As some of you know from my videos, I have been having some hand trouble...mostly with my left thumb. I'm sure it's because of the amount I shoot and the style I have used, mostly with the thumb support. Seeing that I had no intention of slowing down my shooting, I needed to find a different style. I have shot pinch grip in the past, but the frames were too large and uncomfortable to shoot. I learned that Bill Hays has some smaller pinch grip frames and ordered a set of 3.















Almost everyone here is familiar with the HTS. I just found out that he had a smaller version so I had to have one to try. I ordered one in poly with the rubberized grip. I'm glad I did because it shoots great. Even though it is a little smaller, the grip is 2 5/8" across, it will still take a full 1" band and not wrap around the side of the fork.

The second one I got was the Eagle Scout in poly with the rubberized grip (far left in the pic). It also has the 2 5/8" grip size and is a joy to shoot. It's nice and light and the grip is so good that I can actually loosen my hold and relax my hand...at least a little.

The last one was a Christmas present to myself.

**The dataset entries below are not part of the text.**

-- ==== Sys2Proof/Machine/FieldIn.lean ====
section
/-! DEFINITION. Discrete inputs (R178 to R181), analog inputs (R183, R184), sensor supplies (R185) and their commands. -/

namespace Sys2Proof.Machine

/-- Raise a field event of one input, supply or channel while the manager runs (R197). -/
def raiseFio (k : EvKind) (inst : Nat) (owner : Option Nat) (data : List Byte) (s : State) : State :=
  if s.mgrUp then raise k inst (.owned owner) data s else s

/-- Front end `h` is powered (R176). -/
def State.afeOn (s : State) (h : Nat) : Bool := s.powered (pdAfe h)

def State.modDi (s : State) (n : Nat) (f : DiInput → DiInput) : State :=
  { s with fio := { s.fio with di := s.fio.di.modify .reset n f } }

/-! ### Discrete inputs -/

/-- A threshold code in mV (Table 7.1). -/
def thMv (code : Nat) : Int := 2000 + 250 * (code : Int)

/-- A comparator with 0.2 V hysteresis: it rises at its threshold and falls below the threshold less 0.2 V. -/
def comparator (was : Bool) (mv th : Int) : Bool := if was then decide (th - 200 ≤ mv) else decide (th ≤ mv)

/-- Band of a sample: L 0, M 1, H 2 (R179). -/
def DiInput.band (d : DiInput) : Nat :=
  if d.rec_.wiring ≠ .none && d.cmpWb then 2 else if d.cmpTh then 1 else 0

/-- Raw state by band (Table 7.2). -/
def rawState (w : Wiring) (pullDown : Bool) (band : Nat) : DiVal :=
  match w, pullDown, band with
  | .none, _, 0 => .open_
  | .none, _, _ => .closed
  | .par, false, 0 => .closed
  | .par, false, 1 => .open_
  | .par, false, _ => .wireFault
  | .par, true, 0 => .wireFault
  | .par, true, 1 => .open_
  | .par, true, _ => .closed
  | .ser, false, 0 => .wireFault
  | .ser, false, 1 => .closed
  | .ser, false, _ => .open_
  | .ser, true, 0 => .open_
  | .ser, true, 1 => .closed
  | .ser, true, _ => .wireFault

/-- Both comparators take a voltage. -/
def DiInput.compare (d : DiInput) (mv : Int) : DiInput :=
  { d with cmpTh := comparator d.cmpTh mv (thMv d.rec_.vTh), cmpWb := comparator d.cmpWb mv (thMv d.rec_.vWb) }

def DiInput.raw (d : DiInput) : DiVal := rawState d.rec_.wiring d.rec_.pullDown d.band

/-- The filter of R180. -/
def DiInput.filter (d : DiInput) (raw : DiVal) : DiInput :=
  let n := d.rec_.n
  let d := if raw = .wireFault then { d with f := min n (d.f + 1) }
    else { d with f := d.f - 1, c := if raw = .closed then min n (d.c + 1) else d.c - 1 }
  let contact := if d.c = 0 then some false else if d.c = n then some true else d.contact
  let fault := if d.f = 0 then false else if d.f = n then true else d.fault
  { d with contact := contact, fault := fault }

/-- The state that the filter reports. -/
def DiInput.reported (d : DiInput) : DiVal :=
  if d.fault then .wireFault
  else match d.contact with
    | none => .notValid
    | some true => .closed
    | some false => .open_

/-- A change of the reported state (R181): flags and stamp, the wire events, an edge at CLOSED or HIGH for the capture units, the FIO
snapshot and the reflex rules. -/
def diChange (n : Nat) (old new : DiVal) (s : State) : State :=
  let t := s.modDi n (fun d => { d with state := new, chg := true, readChg := true, stamp := s.tb.count })
  let t := if new = .wireFault then raiseFio evt_fioDiWire n (s.diOwner n) [] t
    else if old = .wireFault then raiseFio evt_fioDiWireEnd n (s.diOwner n) [] t else t
  evalAtDi n old new (fioSnapUpdate (captureLevel n (decide (old = .closed)) (decide (new = .closed)) t))

/-- The input takes a new filter state and reports it. -/
def diPut (n : Nat) (d : DiInput) (new : DiVal) (s : State) : State :=
  let old := (s.diInput n).state
  let t := s.modDi n (fun _ => { d with state := old })
  if old = new then t else diChange n old new t

/-- A sample (R178 to R180). -/
def diSample (n : Nat) (mv : Int) (s : State) : State :=
  if s.afeOn (n / 32) then
    let d := (s.diInput n).compare mv
    let e := d.filter d.raw
    diPut n e e.reported s
  else s

def execDiSample (n : Fin 64) (mv : Int) (s : State) : Result := .next (diSample n.val mv s)

/-- The filter restarts with record `r`; the input reads not valid until C reaches 0 or N (R180). -/
def diRestart (n : Nat) (r : DiRecord) (s : State) : State := diPut n ((s.diInput n).restart r) .notValid s

/-- A read of `FIO_DI_STAMP_LO`: the latest change of an owned input, latching `FIO_DI_STAMP_HI` (Table 7.11). -/
def readDiStamp (v : Nat) (s : State) : State :=
  let own := (List.range 64).filter (fun n => decide (s.diOwner n = some v))
  if own.isEmpty then windowFault v s
  else
    let stamp := own.foldl (fun m n => max m (s.diInput n).stamp.toNat) 0
    let w : U64 := BitVec.ofNat 64 stamp
    { s with fio := { s.fio with diStampHi := s.fio.diStampHi.set v (w.extractLsb' 32 32) }
             bus := (w.extractLsb' 0 32).zeroExtend 64 }

def execFioDiStampLoRead (v : Fin 256) (s : State) : Result := .next (readDiStamp v.val s)

/-! ### Analog inputs and sensor supplies -/

def State.sup (s : State) (k : Nat) : SupState := s.fio.sup.getD .reset k

/-- Full scale of a range in µV (R183). -/
def aiFullScale : Nat → Int
  | 0 => 5000000
  | 1 => 16000000
  | _ => 32000000

/-- A code of R184: V × 16,384 ÷ full scale, at least 0; above 0x3FFE it clips. -/
def aiCode (uv full : Int) : Nat := if full ≤ 0 then 0x3FFE + 1 else (uv * 16384 / full).toNat

/-- The ratiometric supply of an input's record is `OK`; an input without one needs none. -/
def FioState.supFor (f : FioState) (a : AiConfig) : Bool := decide (a.ratio = 0) || (f.sup.getD .reset (a.ratio - 1)).ok

/-- What one sample of an input gives: its code, none where not valid, and whether it clipped. -/
def sampleCode (s : State) (a : AiConfig) (uv supUv : Int) : Option Nat × Bool :=
  let supOk := s.fio.supFor a
  let c := aiCode uv (if a.ratio = 0 then aiFullScale a.range else supUv)
  if supOk then (some (min c 0x3FFE), decide (0x3FFE < c)) else (none, false)

def sumCodes (h : List (Option Nat)) : Nat := h.foldl (fun a x => a + x.getD 0) 0

/-- `VALUE` of a code: mV, or 0.01 % of the supply (Table 7.14). -/
def aiValue (a : AiConfig) (code : Nat) : Nat :=
  if a.ratio ≠ 0 then code * 10000 / 16384 else code * (aiFullScale a.range / 1000).toNat / 16384

/-- The input takes a sample (R183, R184): it reports the mean of the last 2^k. The mean of fewer than 2^k valid samples is a FREE code:
the spec does not state it. -/
def AiInput.take (x : AiInput) (smp : Option Nat × Bool) (free : U16) : AiInput :=
  let n := 2 ^ x.cfg.k
  let hist := keepNewest 64 (smp.1 :: x.hist)
  let last := hist.take n
  let code := match smp.1 with
    | none => 0x3FFF
    | some _ => if last.length = n && last.all Option.isSome then sumCodes last / n else free.toNat % 0x3FFF
  { x with hist := hist, code := code, orange := smp.2, supf := smp.1.isNone, count := x.count + 1
           value := if code = 0x3FFF then 0xFFFF else aiValue x.cfg code }

/-- The input reads not valid while its front end is off and while its ratiometric supply is not `OK`, which `SUPF` shows (R184). -/
def AiInput.shown (x : AiInput) (powered supOk : Bool) : AiInput :=
  let y := { x with supf := !supOk }
  if powered && supOk then y else { y with code := 0x3FFF, value := 0xFFFF, orange := false }

/-- Every analog input under the supplies and front ends as they stand (R184). -/
def FioState.showAi (f : FioState) (afeOn : Nat → Bool) : FioState :=
  { f with ai := f.ai.updateKeys .reset (List.range 48) (fun n x => x.shown (afeOn (n / 24)) (f.supFor x.cfg)) }

/-- A supply or a record has changed: what the inputs show follows at once, for the exchange and the rules too. -/
def showAi (s : State) : State := evalRules (fioSnapUpdate { s with fio := s.fio.showAi s.afeOn })

/-- Sample input `n`. -/
def aiOne (n : Nat) (uv : Int) (sup : List (Nat × Nat)) (s : State) : State :=
  if s.afeOn (n / 24) then
    let x := s.aiInput n
    let supUv : Int := ((sup.getD (x.cfg.ratio - 1) (0, 0)).1 : Nat)
    let y := x.take (sampleCode s x.cfg uv supUv) (Config.free16 s.free)
    State.draw { s with fio := { s.fio with ai := s.fio.ai.set n y } }
  else s

/-- The supplies' measured voltage (µV) and current (mA) (Table 7.15). -/
def supMeasure (sup : List (Nat × Nat)) (s : State) : State :=
  (List.range 4).foldl (fun s k =>
    let m := sup.getD k (0, 0)
    if s.afeOn (k / 2) then
      { s with fio := { s.fio with sup := s.fio.sup.modify .reset k (fun x => { x with vMv := m.1 / 1000, iMa := m.2 }) } }
    else s) s

/-- All 48 inputs sample together (R183): voltages in µV. -/
def aiSample (uv : List Int) (sup : List (Nat × Nat)) (s : State) : State :=
  let s := supMeasure sup s
  evalRules (fioSnapUpdate ((List.range 48).foldl (fun s n => aiOne n (uv.getD n 0) sup s) s))

def execAiSample (uv : List Int) (sup : List (Nat × Nat)) (s : State) : Result := .next (aiSample uv sup s)

def State.modSup (s : State) (k : Nat) (f : SupState → SupState) : State :=
  { s with fio := { s.fio with sup := s.fio.sup.modify .reset k f } }

/-- Current limit for 10 ms, or more than 5.5 V forced: the supply turns off, one event an episode (R185). -/
def supFault (k : Nat) (forced : Bool) (s : State) : State :=
  let x := s.sup k
  if x.on && s.afeOn (k / 2) then
    let t := showAi (s.modSup k (fun x => { x with ok := false, ilim := x.ilim || !forced, extV := x.extV || forced }))
    if x.ilim || x.extV then t else raiseFio evt_fioSupFault k (s.supOwner k) [] t
  else s

def execSensorSupplyFault (sup : Fin 4) (forced : Bool) (s : State) : Result := .next (supFault sup.val forced s)

/-- A retry every 100 ms while switched on (R185). -/
def supRetry (k : Nat) (regulates : Bool) (s : State) : State :=
  let x := s.sup k
  if x.on && (x.ilim || x.extV) && regulates && s.afeOn (k / 2) then
    raiseFio evt_fioSupOk k (s.supOwner k) [] (showAi (s.modSup k (fun x => { x with ok := true, ilim := false, extV := false })))
  else s

def execSensorSupplyRetry (sup : Fin 4) (regulates : Bool) (s : State) : Result := .next (supRetry sup.val regulates s)

/-! ### Register words (Tables 7.12 to 7.15) -/

/-- Two bits a channel, 0b11 for channels that `own` does not cover. -/
def pack2 (lo : Nat) (own : Nat → Bool) (f : Nat → Nat) : U32 :=
  BitVec.ofNat 32 ((List.range 16).foldl (fun a j => a + (if own (lo + j) then f (lo + j) % 4 else 3) * 4 ^ j) 0)

def State.diCode (s : State) (n : Nat) : Nat := (s.diInput n).state.code

def AiInput.codeWord (x : AiInput) : U32 :=
  wordOf [(bit x.orange, 31), (bit x.supf, 30), (bit (decide (x.cfg.ratio ≠ 0)), 29), (x.code, 0)]

def AiInput.valWord (x : AiInput) : U32 := wordOf [(x.count.toNat, 16), (x.value % 65536, 0)]

def SupState.word (x : SupState) : U32 :=
  wordOf [(bit x.on, 31), (bit x.ok, 30), (bit x.ilim, 29), (bit x.extV, 28), (min 255 x.iMa, 16), (x.vMv % 65536, 0)]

I saw the Target Dragon on Bills web page and asked a lot of questions before saying I'd take it. My pictures don't do it any justice at all. It's olive and black G-10 and a full 3/4" thick. There isn't a sharp edge anywhere and just melts into my hand like it was made for it.

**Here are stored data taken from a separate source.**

-- ==== Sys2Proof/Machine/FieldX.lean ====
section
/-! DEFINITION. The isolated bank: the barrier link (R189, R190), its field side (R187, R191, R193), its faults (R194), its
data-path registers (R195, R196) and its commands. -/

namespace Sys2Proof.Machine

/-! ### Frames -/

/-- One bit of the frame CRC, polynomial 0x8BB7 (R190). -/
def crcBit (c : U16) (b : Bool) : U16 := if c.msb != b then (c <<< 1) ^^^ 0x8BB7 else c <<< 1

/-- CRC over frame bits 127:16, most significant first. -/
def frameCrc (f : BitVec 128) : U16 := (List.range 112).foldl (fun c i => crcBit c (f.getLsbD (127 - i))) 0xFFFF

/-- A field of a frame: `len` bits from bit `lo`. -/
def frameField (f : BitVec 128) (lo len : Nat) : Nat := (f.extractLsb' lo len).toNat

/-- A frame of header, sequence, 64 command or state bits and 32 further bits, with its CRC (Table 7.6). -/
def frameOf (header : Nat) (seq : Byte) (pairs : Nat → Nat) (low : Nat) : BitVec 128 :=
  let body : BitVec 128 := BitVec.ofNat 128
    (header * 2 ^ 120 + seq.toNat * 2 ^ 112 + (List.range 32).foldl (fun a k => a + (pairs k % 4) * 2 ^ (48 + 2 * k)) 0 + low * 2 ^ 16)
  body ||| (frameCrc body).zeroExtend 128

/-- CRC, direction and sequence of a valid frame (R190). -/
def frameValid (f : BitVec 128) (dir : Nat) (last : Option Byte) : Bool :=
  decide (f.extractLsb' 0 16 = frameCrc f) && decide (frameField f 126 2 = dir) && decide (last ≠ some (f.extractLsb' 112 8))

/-- The next downlink frame: commands of the OUT channels and the first waiting word (R189). -/
def State.downFrame (s : State) : BitVec 128 :=
  let b := s.fio.bank
  let pairs := fun k => if (s.xch k).cfg.mode = .out then (s.xch k).sent else 0
  match b.words with
  | w :: _ => frameOf 0x60 (b.downSeq + 1) pairs (w.1 * 2 ^ 24 + w.2)
  | [] => frameOf 0x40 (b.downSeq + 1) pairs 0

/-- Every 10 µs while the primary side runs (R189). -/
def downlink (s : State) : State :=
  if s.xioOn && decide (s.sys.mode ≠ .basecamp) then
    let t := xSend s
    t.modBank (fun b => { b with downSeq := b.downSeq + 1, line := t.downFrame })
  else s

def execBarrierDownlinkFrame (s : State) : Result := .next (downlink s)

/-! ### Field side -/

def xModeOf : Nat → Option XMode
  | 0 => some .in3
  | 1 => some .in1
  | 2 => some .out
  | _ => none

def xSafeOf : Nat → Option XSafe
  | 0 => some .off
  | 1 => some .on
  | 2 => some .hold
  | _ => none

/-- A configuration word is applied, and `CFG_ACK` toggles; an undefined address or value is not applied. Of `CFG_NEEDED` the spec says
that it marks power-up defaults: the model clears it at the first word applied (DESIGN CHOICE, log entry 133). -/
def xApplyWord (addr data : Nat) (s : State) : State :=
  let done (s : State) := s.modBank (fun b => { b with fAck := !b.fAck, fCfgNeeded := false })
  if addr < 0x20 then
    match xModeOf (data % 4), xSafeOf (data / 4 % 4) with
    | some m, some sf =>
      done (s.modX addr (fun x => { x with
        fCfg := { mode := m, safe := sf, owEn := decide (data / 16 % 2 = 1), xdb := data / 256 % 256 }
        fCfgSet := true, fOut := x.fOut && decide (m = .out) }))
    | _, _ => s
  else if addr = 0x20 then done (s.modBank (fun b => { b with fXto := data % 16384 }))
  else s

/-- Frames lost before a valid one: a jump of more than 1 in the sequence (R190). -/
def seqJump (last : Option Byte) (seq : Byte) : Nat :=
  match last with
  | some q => (seq - q).toNat - 1
  | none => 0

/-- A valid downlink frame: its word, then its commands (R190, R191). -/
def xReceive (f : BitVec 128) (s : State) : State :=
  let b := s.fio.bank
  if b.fPowered && frameValid f 1 b.fDownSeq then
    let seq : Byte := f.extractLsb' 112 8
    let s := s.modBank (fun b => { b with fDownSeq := some seq, fLost := b.fLost + seqJump b.fDownSeq seq, fTimedOut := false })
    let s := if f.getLsbD 125 then xApplyWord (frameField f 40 8) (frameField f 16 24) s else s
    (List.range xCount).foldl (fun s k => s.modX k (fun x => x.follow (frameField f (48 + 2 * k) 2))) s
  else s

def execBarrierDownlinkReceived (frame : BitVec 128) (s : State) : Result := .next (xReceive frame s)

/-- t_XTO without a valid frame: every output safe, one more timeout (R191). -/
def xTimeout (s : State) : State :=
  let b := s.fio.bank
  if b.fPowered && !b.fTimedOut then
    (xSafeAll s).modBank (fun b => { b with fTimedOut := true, fTimeouts := (b.fTimeouts + 1) % 256 })
  else s

def execXLinkTimeout (s : State) : Result := .next (xTimeout s)

/-- The output follows its command again; an unpowered field side drives none (R193). -/
def XChan.refresh (x : XChan) (powered : Bool) : XChan := { x with fOut := powered && x.fieldOut x.fCmd }

/-- 2 ms in limit or low: the output turns off (Table 7.5). -/
def execXOverload (k : Fin 32) (s : State) : Result :=
  .next (s.modX k.val (fun x => if x.fOut then { x with fOvl := true, fOut := false } else x))

/-- A retry every 100 ms while commanded on; one that runs 2 ms without the condition ends it. -/
def XChan.retryOvl (x : XChan) (powered clear : Bool) : XChan :=
  let y := { x with fOvl := false }.refresh powered
  if x.fOvl && clear && y.fOut then y else x

def execXOverloadRetry (k : Fin 32) (clear : Bool) (s : State) : Result := .next (s.modX k.val (fun x => x.retryOvl s.fio.bank.fPowered clear))

/-- 10 ms below the open-wire level: of an output that is on, or of an input with `OW_EN`. -/
def XChan.watchesOpen (x : XChan) : Bool := if x.fCfg.mode = .out then x.fOut else x.fCfg.owEn

def execXOpenWire (k : Fin 32) (s : State) : Result :=
  .next (s.modX k.val (fun x => if x.watchesOpen then { x with fOpen := true } else x))

def execXOpenWireEnd (k : Fin 32) (s : State) : Result := .next (s.modX k.val (fun x => { x with fOpen := false }))

def execXOvertemp (k : Fin 32) (s : State) : Result :=
  .next (s.modX k.val (fun x => { x with fOt := true, fOut := false }))

/-- Below 130 °C the output follows its command again. -/
def execXOvertempEnd (k : Fin 32) (s : State) : Result := 
  .next (s.modX k.val (fun x => { x with fOt := false }.refresh s.fio.bank.fPowered))

def execXvfLow (s : State) : Result := .next (s.modBank (fun b => { b with fXvfLow := b.fXvfLow || b.fPowered }))
def execXvfLowEnd (s : State) : Result := .next (s.modBank (fun b => { b with fXvfLow := false }))

/-- Below 15 V: every output off, no frames (R193). -/
def execXvfFail (s : State) : Result :=
  .next { s with fio := { s.fio with
    x := s.fio.x.mapAll (fun _ x => { x with fOut := false, fCmd := 0, fCfgSet := false })
    bank := { s.fio.bank with fPowered := false } } }

/-- At 16 V the field side restarts at its defaults (R193); still below 17 V, it reports `XVF_LOW`. R193 does not name the timeout count
among what restarts: it stays (DESIGN CHOICE, log entry 133). -/
def xRestart (s : State) : State :=
  { s with fio := { s.fio with
    x := s.fio.x.mapAll (fun _ x =>
      { x with fCfg := .default, fCfgSet := false, fOut := false, fCmd := 0, fOvl := false, fOpen := false, fOt := false })
    bank := { s.fio.bank with fPowered := true, fDownSeq := none, fAck := false, fXto := 100, fTimedOut := false,
                              fCfgNeeded := true, fXvfLow := true } } }

def execXvfRecover (s : State) : Result := .next (if s.fio.bank.fPowered then s else xRestart s)

/-- The next frame that the field side sends (Tables 7.6, 7.7), with its own next sequence (R190): `levels` are the filtered input and
readback levels, `status` is page 3's voltage and temperature half. -/
def State.upFrame (s : State) (levels : U32) (page status : Nat) : BitVec 128 :=
  let b := s.fio.bank
  let seq := b.fUpSeq + 1
  let word := match page with
    | 0 => maskOf 32 (fun k => (s.xch k).fOvl)
    | 1 => maskOf 32 (fun k => (s.xch k).fOpen)
    | 2 => maskOf 32 (fun k => (s.xch k).fOt)
    | _ => status * 256 + b.fTimeouts
  frameOf (0x80 + bit b.fCfgNeeded * 32 + bit b.fXvfLow * 16 + bit b.fAck * 8 + page % 4) seq
    (fun k => bit (levels.getLsbD k) + 2 * bit ((s.xch k).fOvl || (s.xch k).fOpen || (s.xch k).fOt)) word

/-! ### Uplink frames at the primary side -/

/-- A bank event is device-wide (R197). -/
def raiseBank (k : EvKind) (s : State) : State := if s.mgrUp then raise k noInst .wide [] s else s

def raiseX (k : EvKind) (i : Nat) (data : List Byte) (s : State) : State := raiseFio k i (s.xOwner i) data s

/-- A `FIO.X_SAFE` that waits is answered (the text after Table 7.19). -/
def xSafeAnswer (st : U16) (s : State) : State :=
  match s.fio.bank.safeReq with
  | none => s
  | some (p, tag, seq) =>
    respond { port := p, tag := tag, seq := seq, version := 1, len := 12, resvZero := true } 0x050A st []
      (s.modBank (fun b => { b with safeReq := none }))

/-- `CFG_ACK` has toggled: the word is done (R189), and its channel's state in force follows the record now applied (R188). -/
def xAcked (ack : Bool) (s : State) : State :=
  if s.fio.bank.ackSeen = ack then s
  else
    let t := s.modBank (fun b => { b with ackSeen := ack, words := b.words.tail })
    let t := match s.fio.bank.words with
      | w :: _ => if w.1 < xCount then t.modX w.1 (fun x => x.put x.sent s.now) else t
      | [] => t
    if t.fio.bank.words.isEmpty then xSafeAnswer stat_ok t else t

/-- Readback of an output (R188): three frames in a row, from 200 µs after a change of the state in force. What a channel drives is not
known to the primary side while its configuration word waits, so nothing is compared then. The start of `RBERR` raises
`EVT_FIO_X_READBACK` alone, and `FIO_X_STATE` shows the field side's diagnostics alone (DESIGN CHOICE, log entry 134). -/
def readback (k : Nat) (level : Bool) (s : State) : State :=
  let x := s.xch k
  if x.cfg.mode ≠ .out ∨ s.now - x.forceAt < 200 * Config.ticksPerUs ∨ s.fio.bank.words.any (fun w => w.1 == k) then s
  else
    let miss := level != x.force
    let bad := if miss then min 3 (x.bad + 1) else 0
    let good := if miss then 0 else min 3 (x.good + 1)
    let set := decide (bad = 3) && !x.rbErr
    let t := s.modX k (fun x => { x with bad := bad, good := good, rbErr := (x.rbErr || set) && decide (good < 3) })
    if set then raiseX evt_fioXReadback k [] t else t

/-- A diagnostic bit of page `page`; each start of a condition raises an event that names it (R187), by its page number (DESIGN CHOICE,
log entry 134). -/
def xDiag (page k : Nat) (on : Bool) (s : State) : State :=
  let x := s.xch k
  let was := match page with
    | 0 => x.ovl
    | 1 => x.open_
    | _ => x.ot
  let t := s.modX k (fun x => match page with
    | 0 => { x with ovl := on }
    | 1 => { x with open_ := on }
    | _ => { x with ot := on })
  if on && !was then raiseX evt_fioXDiag k [byteOf page] t else t

/-- Page 3: `XVF`, and a change of the timeout count (Table 7.10). -/
def xStatusPage (word : U32) (s : State) : State :=
  let b := s.fio.bank
  let count := bits word 0 8
  let t := s.modBank (fun b => { b with xvf := bits word 16 16, timeouts := count, sawPage3 := true,
                                        timedOut := b.timedOut || (b.sawPage3 && decide (b.timeouts ≠ count)) })
  if b.sawPage3 && decide (b.timeouts ≠ count) then raiseBank evt_fioXTimeout t else t

def xPage (f : BitVec 128) (s : State) : State :=
  let page := frameField f 120 2
  if page = 3 then xStatusPage (f.extractLsb' 16 32) s
  else (List.range xCount).foldl (fun s k => xDiag page k (f.getLsbD (16 + k)) s) s

/-- Reported state of a channel: diagnostic active, else its level (Table 7.12). -/
def xStateOf (pair : Nat) : Nat := if 2 ≤ pair then 2 else pair

/-- A channel's reported state; high is the level that capture source 0x100 + k watches (Table 13.5). -/
def xShow (k st : Nat) (s : State) : State :=
  captureLevel (0x100 + k) (decide ((s.xch k).state = 1)) (decide (st = 1)) (s.modX k (fun x => { x with state := st }))

/-- The states of a frame, readback included. -/
def xStates (f : BitVec 128) (s : State) : State :=
  (List.range xCount).foldl (fun s k =>
    let pair := frameField f (48 + 2 * k) 2
    readback k (decide (pair % 2 = 1)) (xShow k (xStateOf pair) s)) s

/-- Header bits of a valid frame while the link is up: `CFG_NEEDED` newly set sends the configuration again, and `XVF_LOW`
newly set raises its event (R194). -/
def xHeader (f : BitVec 128) (s : State) : State :=
  let b := s.fio.bank
  let need := f.getLsbD 125
  let low := f.getLsbD 124
  let t := s.modBank (fun b => { b with cfgNeeded := need, xvfLow := low })
  let t := if need && !b.cfgNeeded then t.modBank (fun b => b.queue t.fio.xWords) else t
  if low && !b.xvfLow then raiseBank evt_fioXvfLow t else t

/-- The content of a valid frame while the link is up. -/
def xContent (f : BitVec 128) (s : State) : State :=
  evalRules (fioSnapUpdate (xStates f (xPage f (xAcked (f.getLsbD 123) (xHeader f s)))))

/-- The link comes up: the configuration goes out again if the field side needs it (R194). -/
def xLinkUp (f : BitVec 128) (s : State) : State :=
  let t := s.modBank (fun b => { b with up := true, run := 0, ackSeen := f.getLsbD 123, cfgNeeded := f.getLsbD 125 })
  let t := if f.getLsbD 125 then t.modBank (fun b => b.queue t.fio.xWords) else t
  raiseBank evt_fioXLinkUp t

/-- The field side has sent a frame, with the next sequence (R190). -/
def upSent (s : State) : State := s.modBank (fun b => if b.fPowered then { b with fUpSeq := b.fUpSeq + 1 } else b)

/-- An uplink frame arrives (R190, R194). -/
def uplink (f : BitVec 128) (s : State) : State :=
  let s := upSent s
  let b := s.fio.bank
  if !s.xioOn then s
  else if f.extractLsb' 0 16 ≠ frameCrc f then s.modBank (fun b => { b with crcErr := satInc 0xFF b.crcErr, run := 0 })
  else if !frameValid f 2 b.upSeq then s.modBank (fun b => { b with run := 0 })
  else
    let seq : Byte := f.extractLsb' 112 8
    let jump := seqJump b.upSeq seq
    let t := s.modBank (fun b => { b with upSeq := some seq, lost := b.lost + jump, run := if jump = 0 then b.run + 1 else 1 })
    if b.up then xContent f t
    else if 4 ≤ t.fio.bank.run then xContent f (xLinkUp f t)
    else t

def execBarrierUplinkFrame (frame : BitVec 128) (s : State) : Result := .next (uplink frame s)

/-- 50 µs without a valid uplink frame (R194). -/
def xLost (s : State) : State :=
  if s.xioOn && s.fio.bank.up then
    let t := (List.range xCount).foldl (fun s k => xShow k 3 (s.modX k (fun c => { c with bad := 0, good := 0 }))) s
    let t := t.modBank (fun b => { b with up := false, run := 0 })
    evalRules (xSafeAnswer stat_fioLink (raiseBank evt_fioXLinkLost t))
  else s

The nice thing about these 3 is that they all shoot the same for me, so I don't have to keep adjusting every time I pick up a different one.

Thanks to Bill for keeping me shooting and to Daranda for putting up with all my emails and questions.

Todd


----------



## Samurai Samoht (Apr 6, 2013)

Thanks for sharing. I was actually just on Bill's site admiring the Target Dragon and decided to plug in a search for it here on the forum. Good timing for your post!  Trying to figure out if I want to go with the Night Fury or the Target Dragon. Very similar in design and I'm sure I can't go wrong either way.  hmmm


----------



## GrayWolf (May 14, 2012)

SamuraiSamoht said:


> Thanks for sharing. I was actually just on Bill's site admiring the Target Dragon and decided to plug in a search for it here on the forum. Good timing for your post!  Trying to figure out if I want to go with the Night Fury or the Target Dragon. Very similar in design and I'm sure I can't go wrong either way.  hmmm


Either one is a good choice. I'm very happy with every frame I have from Bill, but some are just a little big for my hands, so I went with the smaller size and now I know what works best for me.

Maybe you should order both, that way you won't have to worry about making the wrong choice .

Todd


----------



## LVO (Sep 25, 2011)

Beautiful shooters! I'm anxious to try the smaller version. The one you traded me back in '12 went to another home last year. I loved it but it was just to big to shoot a lot. Keep me in mind if you ever get tired of these! Lol


----------



## treefork (Feb 1, 2010)

Keep us updated on the progress.I'm curious about a smaller pinch myself. I mix things up on different grips ect. to avoid wear and tear. I also try to ease up on the band pull when possible.I have to get a lot more mileage out of these hands. lol


----------



## Oneproudmeximan (May 20, 2013)

Nice its a beauty enjoy


----------